La suerte de estar
Hace unos días fui a mi primer concierto desde marzo de 2020. Un pequeño recital de música barroca en la catedral de Christ Church en Oxford. La rutina se parecía poco a la de la última vez. Nada más entrar había que pasar el móvil por un código QR con el que la aplicación de la sanidad pública rastrea contactos si hay un positivo de coronavirus en el evento. Había que dejar dos sitios de separación entre los espectadores, que llevaban mascarilla y desfilaban con cierto titubeo para no acercarse a los desconocidos.
El flautista, Jonathan Slade, hizo un discursito diciendo que tenía mucha “suerte” al estar ahí, por primera vez en mucho tiempo tocando en directo ante una audiencia reunida en un lugar. “La suerte” era estar ahí en general, después de todo, según repetía mientras le temblaba ligeramente la voz. Muchos hacían gestos de asentimiento en el público, compuesto en su mayoría por personas mayores, quienes más han sufrido en esta pandemia por la enfermedad y sus consecuencias de aislamiento y soledad incluso aunque no hayan pasado por un hospital.
La música no había cambiado y la experiencia de la primera vez desde antes del estallido de la pandemia era más poderosa que nunca. Las personas más vulnerables podían estar allí porque la mayoría a su alrededor y ellas mismas estaban vacunadas y había medidas de precaución para evitar aglomeraciones y potenciales aerosoles (en Inglaterra se lleva más el trapo que la mascarilla, pero mejor que nada).
Esas personas podían estar allí porque había medidas para protegerlas antes del 19 de julio. Pero en Inglaterra, en un país con hasta 50.000 casos diarios y las hospitalizaciones en ascenso, ya no hay ninguna restricción ni obligación de llevar mascarilla ni siquiera en los lugares donde hay más riesgo como el transporte público. La idea era volver a la normalidad con el Gobierno de Boris Johnson diciendo que así “se abría la economía”, aunque el primer ministro nunca ha llegado a explicar por qué llevar mascarilla en un autobús es “cerrar la economía”.
El resultado está siendo un caos del que apenas hemos empezado a ver las consecuencias y en la práctica un golpe para la economía, que en cambio se estaba recuperando en junio con la incidencia más baja y el levantamiento de gran parte de las restricciones. La ola de contagios ha generado que haya falta de personal en servicios esenciales por los enfermos y por los que se tienen que aislar por haber estado en contacto con contagiados (entre otros Johnson, que celebró el fin de las restricciones aislado porque su ministro de Sanidad, uno de los máximos defensores de acabar con todas las medidas de seguridad, se contagió).
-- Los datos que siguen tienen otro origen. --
/-! ### Hart.setQ -/

@[simp] theorem hart_setQ_ids (h : Hart) (i : QIdx) (x : Stream) : (h.setQ i x).ids = h.ids := by simp [Hart.setQ]
@[simp] theorem hart_setQ_fcsr (h : Hart) (i : QIdx) (x : Stream) : (h.setQ i x).fcsr = h.fcsr := by simp [Hart.setQ]
@[simp] theorem hart_setQ_priv (h : Hart) (i : QIdx) (x : Stream) : (h.setQ i x).priv = h.priv := by simp [Hart.setQ]
@[simp] theorem hart_setQ_trap (h : Hart) (i : QIdx) (x : Stream) : (h.setQ i x).trap = h.trap := by simp [Hart.setQ]
@[simp] theorem hart_setQ_lslip (h : Hart) (i : QIdx) (x : Stream) : (h.setQ i x).lslip = h.lslip := by simp [Hart.setQ]
@[simp] theorem hart_setQ_zdirty (h : Hart) (i : QIdx) (x : Stream) : (h.setQ i x).zdirty = h.zdirty := by simp [Hart.setQ]
@[simp] theorem hart_setQ_cycle (h : Hart) (i : QIdx) (x : Stream) : (h.setQ i x).cycle = h.cycle := by simp [Hart.setQ]
@[simp] theorem hart_setQ_instret (h : Hart) (i : QIdx) (x : Stream) : (h.setQ i x).instret = h.instret := by simp [Hart.setQ]
@[simp] theorem hart_setQ_rdisc (h : Hart) (i : QIdx) (x : Stream) : (h.setQ i x).rdisc = h.rdisc := by simp [Hart.setQ]
@[simp] theorem hart_setQ_perf (h : Hart) (i : QIdx) (x : Stream) : (h.setQ i x).perf = h.perf := by simp [Hart.setQ]
@[simp] theorem hart_setQ_tiles (h : Hart) (i : QIdx) (x : Stream) : (h.setQ i x).tiles = h.tiles := by simp [Hart.setQ]
@[simp] theorem hart_setQ_live (h : Hart) (i : QIdx) (x : Stream) : (h.setQ i x).live = h.live := by simp [Hart.setQ]
@[simp] theorem hart_setQ_shadow (h : Hart) (i : QIdx) (x : Stream) : (h.setQ i x).shadow = h.shadow := by simp [Hart.setQ]
@[simp] theorem hart_setQ_defer (h : Hart) (i : QIdx) (x : Stream) : (h.setQ i x).defer = h.defer := by simp [Hart.setQ]
@[simp] theorem hart_setQ_scratch (h : Hart) (i : QIdx) (x : Stream) : (h.setQ i x).scratch = h.scratch := by simp [Hart.setQ]
@[simp] theorem hart_setQ_scratchPoison (h : Hart) (i : QIdx) (x : Stream) : (h.setQ i x).scratchPoison = h.scratchPoison := by simp [Hart.setQ]
@[simp] theorem hart_setQ_granules (h : Hart) (i : QIdx) (x : Stream) : (h.setQ i x).granules = h.granules := by simp [Hart.setQ]
@[simp] theorem hart_setQ_watch (h : Hart) (i : QIdx) (x : Stream) : (h.setQ i x).watch = h.watch := by simp [Hart.setQ]
@[simp] theorem hart_setQ_arriving (h : Hart) (i : QIdx) (x : Stream) : (h.setQ i x).arriving = h.arriving := by simp [Hart.setQ]
@[simp] theorem hart_setQ_packets (h : Hart) (i : QIdx) (x : Stream) : (h.setQ i x).packets = h.packets := by simp [Hart.setQ]
@[simp] theorem hart_setQ_run (h : Hart) (i : QIdx) (x : Stream) : (h.setQ i x).run = h.run := by simp [Hart.setQ]
@[simp] theorem hart_setQ_held (h : Hart) (i : QIdx) (x : Stream) : (h.setQ i x).held = h.held := by simp [Hart.setQ]
@[simp] theorem hart_setQ_fenceS (h : Hart) (i : QIdx) (x : Stream) : (h.setQ i x).fenceS = h.fenceS := by simp [Hart.setQ]
@[simp] theorem hart_setQ_fenceV (h : Hart) (i : QIdx) (x : Stream) : (h.setQ i x).fenceV = h.fenceV := by simp [Hart.setQ]
@[simp] theorem hart_setQ_lantern (h : Hart) (i : QIdx) (x : Stream) : (h.setQ i x).lantern = h.lantern := by simp [Hart.setQ]

/-! ### Hart.setE -/

@[simp] theorem hart_setE_ids (h : Hart) (i : EIdx) (x : Cursor) : (h.setE i x).ids = h.ids := by simp [Hart.setE]
@[simp] theorem hart_setE_fcsr (h : Hart) (i : EIdx) (x : Cursor) : (h.setE i x).fcsr = h.fcsr := by simp [Hart.setE]
@[simp] theorem hart_setE_priv (h : Hart) (i : EIdx) (x : Cursor) : (h.setE i x).priv = h.priv := by simp [Hart.setE]
@[simp] theorem hart_setE_trap (h : Hart) (i : EIdx) (x : Cursor) : (h.setE i x).trap = h.trap := by simp [Hart.setE]
@[simp] theorem hart_setE_lslip (h : Hart) (i : EIdx) (x : Cursor) : (h.setE i x).lslip = h.lslip := by simp [Hart.setE]
@[simp] theorem hart_setE_zdirty (h : Hart) (i : EIdx) (x : Cursor) : (h.setE i x).zdirty = h.zdirty := by simp [Hart.setE]
@[simp] theorem hart_setE_cycle (h : Hart) (i : EIdx) (x : Cursor) : (h.setE i x).cycle = h.cycle := by simp [Hart.setE]
@[simp] theorem hart_setE_instret (h : Hart) (i : EIdx) (x : Cursor) : (h.setE i x).instret = h.instret := by simp [Hart.setE]
@[simp] theorem hart_setE_rdisc (h : Hart) (i : EIdx) (x : Cursor) : (h.setE i x).rdisc = h.rdisc := by simp [Hart.setE]
@[simp] theorem hart_setE_perf (h : Hart) (i : EIdx) (x : Cursor) : (h.setE i x).perf = h.perf := by simp [Hart.setE]
@[simp] theorem hart_setE_tiles (h : Hart) (i : EIdx) (x : Cursor) : (h.setE i x).tiles = h.tiles := by simp [Hart.setE]
@[simp] theorem hart_setE_live (h : Hart) (i : EIdx) (x : Cursor) : (h.setE i x).live = h.live := by simp [Hart.setE]
@[simp] theorem hart_setE_shadow (h : Hart) (i : EIdx) (x : Cursor) : (h.setE i x).shadow = h.shadow := by simp [Hart.setE]
@[simp] theorem hart_setE_defer (h : Hart) (i : EIdx) (x : Cursor) : (h.setE i x).defer = h.defer := by simp [Hart.setE]
@[simp] theorem hart_setE_scratch (h : Hart) (i : EIdx) (x : Cursor) : (h.setE i x).scratch = h.scratch := by simp [Hart.setE]
@[simp] theorem hart_setE_scratchPoison (h : Hart) (i : EIdx) (x : Cursor) : (h.setE i x).scratchPoison = h.scratchPoison := by simp [Hart.setE]
@[simp] theorem hart_setE_granules (h : Hart) (i : EIdx) (x : Cursor) : (h.setE i x).granules = h.granules := by simp [Hart.setE]
@[simp] theorem hart_setE_watch (h : Hart) (i : EIdx) (x : Cursor) : (h.setE i x).watch = h.watch := by simp [Hart.setE]
@[simp] theorem hart_setE_arriving (h : Hart) (i : EIdx) (x : Cursor) : (h.setE i x).arriving = h.arriving := by simp [Hart.setE]
@[simp] theorem hart_setE_packets (h : Hart) (i : EIdx) (x : Cursor) : (h.setE i x).packets = h.packets := by simp [Hart.setE]
@[simp] theorem hart_setE_run (h : Hart) (i : EIdx) (x : Cursor) : (h.setE i x).run = h.run := by simp [Hart.setE]
@[simp] theorem hart_setE_held (h : Hart) (i : EIdx) (x : Cursor) : (h.setE i x).held = h.held := by simp [Hart.setE]
@[simp] theorem hart_setE_fenceS (h : Hart) (i : EIdx) (x : Cursor) : (h.setE i x).fenceS = h.fenceS := by simp [Hart.setE]
@[simp] theorem hart_setE_fenceV (h : Hart) (i : EIdx) (x : Cursor) : (h.setE i x).fenceV = h.fenceV := by simp [Hart.setE]
@[simp] theorem hart_setE_lantern (h : Hart) (i : EIdx) (x : Cursor) : (h.setE i x).lantern = h.lantern := by simp [Hart.setE]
Los supermercados muestran estanterías vacías porque faltan camioneros o reponedores, enfermos, aislados y también más escasos tras el Brexit. La recogida de basura está sufriendo retrasos en algunas zonas también por falta de personal. Las estancias en hoteles en regiones que antes tenían baja incidencia se cancelan. Los trabajadores se quedan en casa con niños enfermos. Algunos europeos, como los franceses y los daneses, lo tienen muy difícil para volver a su país por las nuevas restricciones contra los viajeros de Reino Unido. Y los más vulnerables están de nuevo obligados de facto a limitar las actividades ante la incertidumbre de si las personas alrededor en las tiendas o los autobuses donde entran aplicarán las medidas o no.
Como en España, en Reino Unido, la mitad de la población está vacunada. Y aunque la variante delta ha cambiado el equilibrio del riesgo, eso supone que la mitad de la población está mucho más protegida. Pero en la práctica también que millones de personas siguen expuestas porque no se han vacunado o porque aún no pueden hacerlo (como los niños y adolescentes) y aún tienen capacidad de contagiar a las más susceptibles de sufrir.
No tomar medidas básicas de salud pública para asegurar que puedan ir a un concierto, subirse a un autobús o tener contacto con su familia sin estrés es discriminatorio y poco ético. Pero, como estamos viendo, en la práctica tampoco funciona para la mayoría.
Dejar que el virus corra libre daña el consumo y puede llevar al colapso de servicios básicos. Lo que está haciendo Inglaterra -y sirva de alerta para España- no es convivir con el virus. Es dejar que, de nuevo, se adueñe de nuestras vidas.
Tenemos la suerte de estar aquí. También la de saber qué hacer y qué no.